Provided data →
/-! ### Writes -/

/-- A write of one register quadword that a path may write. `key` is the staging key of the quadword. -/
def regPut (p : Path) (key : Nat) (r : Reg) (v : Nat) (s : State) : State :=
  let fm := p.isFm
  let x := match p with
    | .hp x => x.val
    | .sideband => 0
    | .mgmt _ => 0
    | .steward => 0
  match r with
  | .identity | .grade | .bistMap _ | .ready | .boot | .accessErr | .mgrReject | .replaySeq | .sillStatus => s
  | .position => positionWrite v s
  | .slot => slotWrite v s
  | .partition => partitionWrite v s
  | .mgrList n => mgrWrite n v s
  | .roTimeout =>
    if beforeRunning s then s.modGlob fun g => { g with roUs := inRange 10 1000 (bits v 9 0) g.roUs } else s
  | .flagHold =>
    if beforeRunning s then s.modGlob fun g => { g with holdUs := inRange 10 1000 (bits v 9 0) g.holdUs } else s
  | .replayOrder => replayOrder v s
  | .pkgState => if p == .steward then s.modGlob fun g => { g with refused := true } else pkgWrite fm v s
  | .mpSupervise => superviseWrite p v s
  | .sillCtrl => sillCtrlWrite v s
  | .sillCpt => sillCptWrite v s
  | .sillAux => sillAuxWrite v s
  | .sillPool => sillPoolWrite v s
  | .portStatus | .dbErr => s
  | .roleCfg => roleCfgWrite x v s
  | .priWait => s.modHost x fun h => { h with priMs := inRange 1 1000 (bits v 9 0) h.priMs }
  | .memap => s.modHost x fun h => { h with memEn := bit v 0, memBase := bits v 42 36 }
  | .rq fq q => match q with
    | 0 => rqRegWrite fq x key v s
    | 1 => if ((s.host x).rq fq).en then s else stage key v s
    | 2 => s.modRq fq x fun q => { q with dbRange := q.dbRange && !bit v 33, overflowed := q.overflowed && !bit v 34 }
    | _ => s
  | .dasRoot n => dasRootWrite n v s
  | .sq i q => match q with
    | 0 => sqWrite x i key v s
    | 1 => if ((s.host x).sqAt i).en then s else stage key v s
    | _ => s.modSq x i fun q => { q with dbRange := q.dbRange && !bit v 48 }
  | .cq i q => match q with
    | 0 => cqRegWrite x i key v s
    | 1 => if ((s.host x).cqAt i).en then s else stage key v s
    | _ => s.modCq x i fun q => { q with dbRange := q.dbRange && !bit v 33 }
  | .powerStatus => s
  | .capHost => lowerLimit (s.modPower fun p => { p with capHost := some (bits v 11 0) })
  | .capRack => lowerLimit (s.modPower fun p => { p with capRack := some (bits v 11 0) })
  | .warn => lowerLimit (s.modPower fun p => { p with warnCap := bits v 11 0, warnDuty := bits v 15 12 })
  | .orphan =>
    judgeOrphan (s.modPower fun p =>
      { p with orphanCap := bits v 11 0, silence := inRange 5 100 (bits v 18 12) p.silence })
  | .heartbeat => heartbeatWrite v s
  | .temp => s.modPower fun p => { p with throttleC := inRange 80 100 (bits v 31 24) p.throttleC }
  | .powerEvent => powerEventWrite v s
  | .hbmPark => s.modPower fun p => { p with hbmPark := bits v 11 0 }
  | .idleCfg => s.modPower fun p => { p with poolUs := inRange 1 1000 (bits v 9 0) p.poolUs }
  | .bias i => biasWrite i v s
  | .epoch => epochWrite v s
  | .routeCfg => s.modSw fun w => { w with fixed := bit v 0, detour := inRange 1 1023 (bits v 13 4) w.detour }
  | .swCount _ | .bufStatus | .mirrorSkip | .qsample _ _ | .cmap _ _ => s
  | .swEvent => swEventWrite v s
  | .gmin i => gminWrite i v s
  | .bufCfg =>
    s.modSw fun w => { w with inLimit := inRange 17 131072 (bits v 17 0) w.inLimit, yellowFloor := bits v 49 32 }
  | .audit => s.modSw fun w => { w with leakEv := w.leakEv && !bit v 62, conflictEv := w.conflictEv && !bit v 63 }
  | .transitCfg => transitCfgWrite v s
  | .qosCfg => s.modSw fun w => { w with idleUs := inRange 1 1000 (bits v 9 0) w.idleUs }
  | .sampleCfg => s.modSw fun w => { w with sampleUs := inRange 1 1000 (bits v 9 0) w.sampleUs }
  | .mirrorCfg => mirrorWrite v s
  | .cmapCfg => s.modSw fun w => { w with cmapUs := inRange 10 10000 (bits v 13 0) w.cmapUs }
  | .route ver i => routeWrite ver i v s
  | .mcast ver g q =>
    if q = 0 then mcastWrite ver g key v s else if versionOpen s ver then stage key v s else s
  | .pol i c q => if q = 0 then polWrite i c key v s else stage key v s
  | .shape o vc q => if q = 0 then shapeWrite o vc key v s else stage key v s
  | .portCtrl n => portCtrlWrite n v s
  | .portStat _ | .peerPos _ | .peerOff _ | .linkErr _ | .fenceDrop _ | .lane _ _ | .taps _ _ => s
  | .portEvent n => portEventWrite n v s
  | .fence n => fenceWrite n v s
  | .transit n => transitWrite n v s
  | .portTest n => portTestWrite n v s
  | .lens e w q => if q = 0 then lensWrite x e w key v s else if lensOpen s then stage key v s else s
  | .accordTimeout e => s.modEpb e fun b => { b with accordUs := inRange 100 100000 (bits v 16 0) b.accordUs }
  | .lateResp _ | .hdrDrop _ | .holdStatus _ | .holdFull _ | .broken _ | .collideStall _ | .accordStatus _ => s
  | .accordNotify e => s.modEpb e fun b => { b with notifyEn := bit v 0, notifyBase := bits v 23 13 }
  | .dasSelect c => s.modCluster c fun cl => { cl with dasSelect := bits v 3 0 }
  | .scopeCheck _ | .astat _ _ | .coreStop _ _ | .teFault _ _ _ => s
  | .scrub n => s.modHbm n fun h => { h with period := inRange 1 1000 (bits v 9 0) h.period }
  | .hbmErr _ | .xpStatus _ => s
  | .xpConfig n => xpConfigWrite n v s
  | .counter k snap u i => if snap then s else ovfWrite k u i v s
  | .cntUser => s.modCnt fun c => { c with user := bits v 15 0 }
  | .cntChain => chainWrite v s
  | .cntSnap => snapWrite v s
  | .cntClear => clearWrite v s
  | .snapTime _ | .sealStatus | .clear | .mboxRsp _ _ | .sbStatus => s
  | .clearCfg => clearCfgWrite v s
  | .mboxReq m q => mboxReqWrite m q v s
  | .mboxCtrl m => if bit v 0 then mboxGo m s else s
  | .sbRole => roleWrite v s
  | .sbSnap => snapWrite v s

Task brief →
Each line above that contains the word "modHost" should be copied.

Solution to the problem →
  | .priWait => s.modHost x fun h => { h with priMs := inRange 1 1000 (bits v 9 0) h.priMs }
  | .memap => s.modHost x fun h => { h with memEn := bit v 0, memBase := bits v 42 36 }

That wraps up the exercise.